# What needs to be done
Starting with the line that contains "theorem test_decode_reserved_bits : decodeCmd", write out each line through the end of the listing, unchanged. Output nothing else.
-*-*-
-- ==== Sys2Proof/Tests/Slice0.lean ====
section
/-! SUPPORT. Tests whose expected values come from the spec (95_test_vectors.md, or the rule named), the smoke tests of
WellFormed, and a witness for the hypotheses of every statement. -/

namespace Sys2Proof.Tests

open Sys2Proof Sys2Proof.Machine

/-! Small states. -/

/-- IN_CAP = OUT_CAP = 16 (P1 to P4 of 95_test_vectors.md ask for at least that). -/
def build16 : Build := { inCap := 16, outCap := 16, cntWidth := 5, regBase := 0, inBase := 0, outBase := 0 }

/-- An idle machine whose host has written the input `x` and its length. -/
def idle (x : List Byte) : State :=
  { State.reset with build := build16, inLen := BitVec.ofNat 32 x.length, inMem := cellsFrom 0 x }

/-- A machine that runs the command word `w` on `x`, due to complete. -/
def running (w : Word) (x : List Byte) : State := { idle x with busy := true, cmdWord := w }

/-- An idle machine whose host is about to run `p`. -/
def hosting (p : List HostStmt) : State := { idle [] with host := { program := p, pos := 0, idx := 0, vars := [] } }

/-- The STATUS, OUT_LEN and OUT of the next state, if there is one. -/
def outcome (o : Host.Outcome State Fault Refusal) : Option (Word × Nat × Memory) :=
  match o with
  | .next t => some (t.status, t.outLen.toNat, t.outMem)
  | .fault _ => none
  | .refused _ => none

/-- The step answers a next state. -/
def answersNext (o : Host.Outcome State Fault Refusal) : Bool :=
  match o with
  | .next _ => true
  | .fault _ => false
  | .refused _ => false

/-- "aaab", and its unit (V-ENC-1). -/
def aaab : List Byte := [0x61#8, 0x61#8, 0x61#8, 0x62#8]
def aaabUnit : List Byte := [0x4B#8, 0x15#8, 0x84#8, 0x40#8]

/-- The trees I(b, a) of V-BUILD-1 and Leaf z of V-BUILD-8, as the builder makes them. -/
def treeBA : Node := .internal (.leaf 0x62#8 1 true) (.leaf 0x61#8 3 false) 4 false
def leafZ : Node := .leaf 0x7A#8 4 false

/-! WellFormed: each check refuses an ill-formed term. -/

theorem test_build16_wellFormed : build16.wf = true := by decide
theorem test_build_inCap_zero : Build.wf { build16 with inCap := 0 } = false := by decide
theorem test_build_inCap_too_large : Build.wf { build16 with inCap := 2 ^ 32, cntWidth := 40 } = false := by decide
theorem test_build_outCap_zero : Build.wf { build16 with outCap := 0 } = false := by decide
theorem test_build_counter_too_narrow : Build.wf { build16 with cntWidth := 4 } = false := by decide
theorem test_script_halfword_reg : scriptWellFormed [.read .reg 4 2 0] = false := by decide
theorem test_script_misaligned_reg : scriptWellFormed [.write .reg 6 4 (.imm 0)] = false := by decide
theorem test_script_word_in : scriptWellFormed [.write .inp 0 4 (.imm 0)] = false := by decide
theorem test_script_word_out : scriptWellFormed [.read .out 0 4 0] = false := by decide
theorem test_script_nine_bit_immediate : scriptWellFormed [.write .inp 0 1 (.imm 0x100)] = false := by decide
theorem test_script_unknown_label : scriptWellFormed [.label 1, .bne 0 none 0 2] = false := by decide
theorem test_script_label_twice : scriptWellFormed [.label 1, .label 1] = false := by decide
theorem test_script_run_wellFormed :
    scriptWellFormed (loadIn [.imm 0x61, .var 3] ++ runCmd 1 0 0 ++ readOutTo 1 2 ++ [.stop]) = true := by decide

/-! Decoding: words written out bit by bit from 30_encoding.md R80, R81. -/

theorem test_decode_encode_word : decodeCmd 0b00000000000000000000000000000001#32 = some .encode := by decide
theorem test_decode_decode_word : decodeCmd 0b00000000000000000000000000000010#32 = some .decode := by decide
theorem test_decode_reserved_bits : decodeCmd 0b00000000000000000000000100000001#32 = none := by decide
theorem test_decode_table_row : decodeTableWord 32 2 = some .decode ∧ decodeTableWord 8 1 = some .encode := by decide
-*-*-
# Result of the exercise
theorem test_decode_reserved_bits : decodeCmd 0b00000000000000000000000100000001#32 = none := by decide
theorem test_decode_table_row : decodeTableWord 32 2 = some .decode ∧ decodeTableWord 8 1 = some .encode := by decide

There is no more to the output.